Try it: A single number is expected: the count of lines in the entries below that contain "with".

►

-- ==== Sys2Proof/WellFormed.lean ====
section
/-! DEFINITION. Which instructions a variant has. The fields of an `Instr` are exactly as wide as the fields of its
word, so the one check left is R126: `TRIS f` exists only where the variant has the port (R78, R79). -/

namespace Sys2Proof

/-- The port whose TRIS register an instruction loads, if it is a TRIS instruction (R126). -/
def Instr.trisPort : Instr → Option Port
  | .trisA => some .a
  | .trisB => some .b
  | .trisC => some .c
  | .trisD => some .d
  | .trisE => some .e
  | .nop | .option | .sleep | .clrwdt | .movwf _ | .clrw | .clrf _ | .subwf _ _ | .decf _ _ | .iorwf _ _
  | .andwf _ _ | .xorwf _ _ | .addwf _ _ | .movf _ _ | .comf _ _ | .incf _ _ | .decfsz _ _ | .rrf _ _ | .rlf _ _
  | .swapf _ _ | .incfsz _ _ | .bcf _ _ | .bsf _ _ | .btfsc _ _ | .btfss _ _ | .retlw _ | .call _ | .goto _
  | .movlw _ | .iorlw _ | .andlw _ | .xorlw _ => none

/-- The instruction is one of the variant's (R78, R79, R126). -/
def Instr.wellFormed (v : Variant) (i : Instr) : Bool :=
  match i.trisPort with
  | some p => v.hasPort p
  | none => true

end Sys2Proof
end

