-- ==== Sys2Proof/Machine/Jumps.lean ====
section
/-! DEFINITION. Jumps, subroutines and system instructions (spec/47_jumps_system.md rules R130 to R135). -/

namespace Sys2Proof.Machine

/-- NOP (R130): only the advance. -/
def execNop (s : State) : Host.Outcome State Fault Refusal := .next s.advance

/-- STATUS with /TO and /PD as given and every other bit as before (R131, R132). -/
def statusToPd (st : Byte) (nTO nPD : Bool) : Byte := putBit (putBit st bitTO nTO) bitPD nPD

/-- SLEEP (R131): clears the watchdog and its prescaler, sets /TO, clears /PD, and puts the core to sleep. -/
def execSleep (s : State) : Host.Outcome State Fault Refusal :=
  .next ({ s with wdt := 0, pre := 0, status := statusToPd s.status true false, asleep := true }).advance

/-- CLRWDT (R132): clears the watchdog and its prescaler, sets /TO and /PD. -/
def execClrwdt (s : State) : Host.Outcome State Fault Refusal :=
  .next ({ s with wdt := 0, pre := 0, status := statusToPd s.status true true }).advance

/-- RETLW k (R133): `W = k; PC = TOS`; STATUS unchanged. On an empty stack nothing changes (R42). -/
def execRetlw (k : Byte) (s : State) : Host.Outcome State Fault Refusal :=
  match s.pop with
  | .ok x => .next { x.2 with w := k, pc := x.1 }
  | .error e => .fault e

/-- CALL k (R134): `TOS = PC + 1; PC = status(PA),0,k`. On a full stack nothing changes (R41). -/
def execCall (k : Byte) (s : State) : Host.Outcome State Fault Refusal :=
  match s.push (s.pcPlus 1) with
  | .ok t => .next { t with pc := s.lowTarget k }
  | .error e => .fault e

/-- GOTO k (R135): `PC = status(PA),k`. -/
def execGoto (k : BitVec 9) (s : State) : Host.Outcome State Fault Refusal :=
  .next { s with pc := s.gotoTarget k }

end Sys2Proof.Machine
end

◄

Expected answer: 9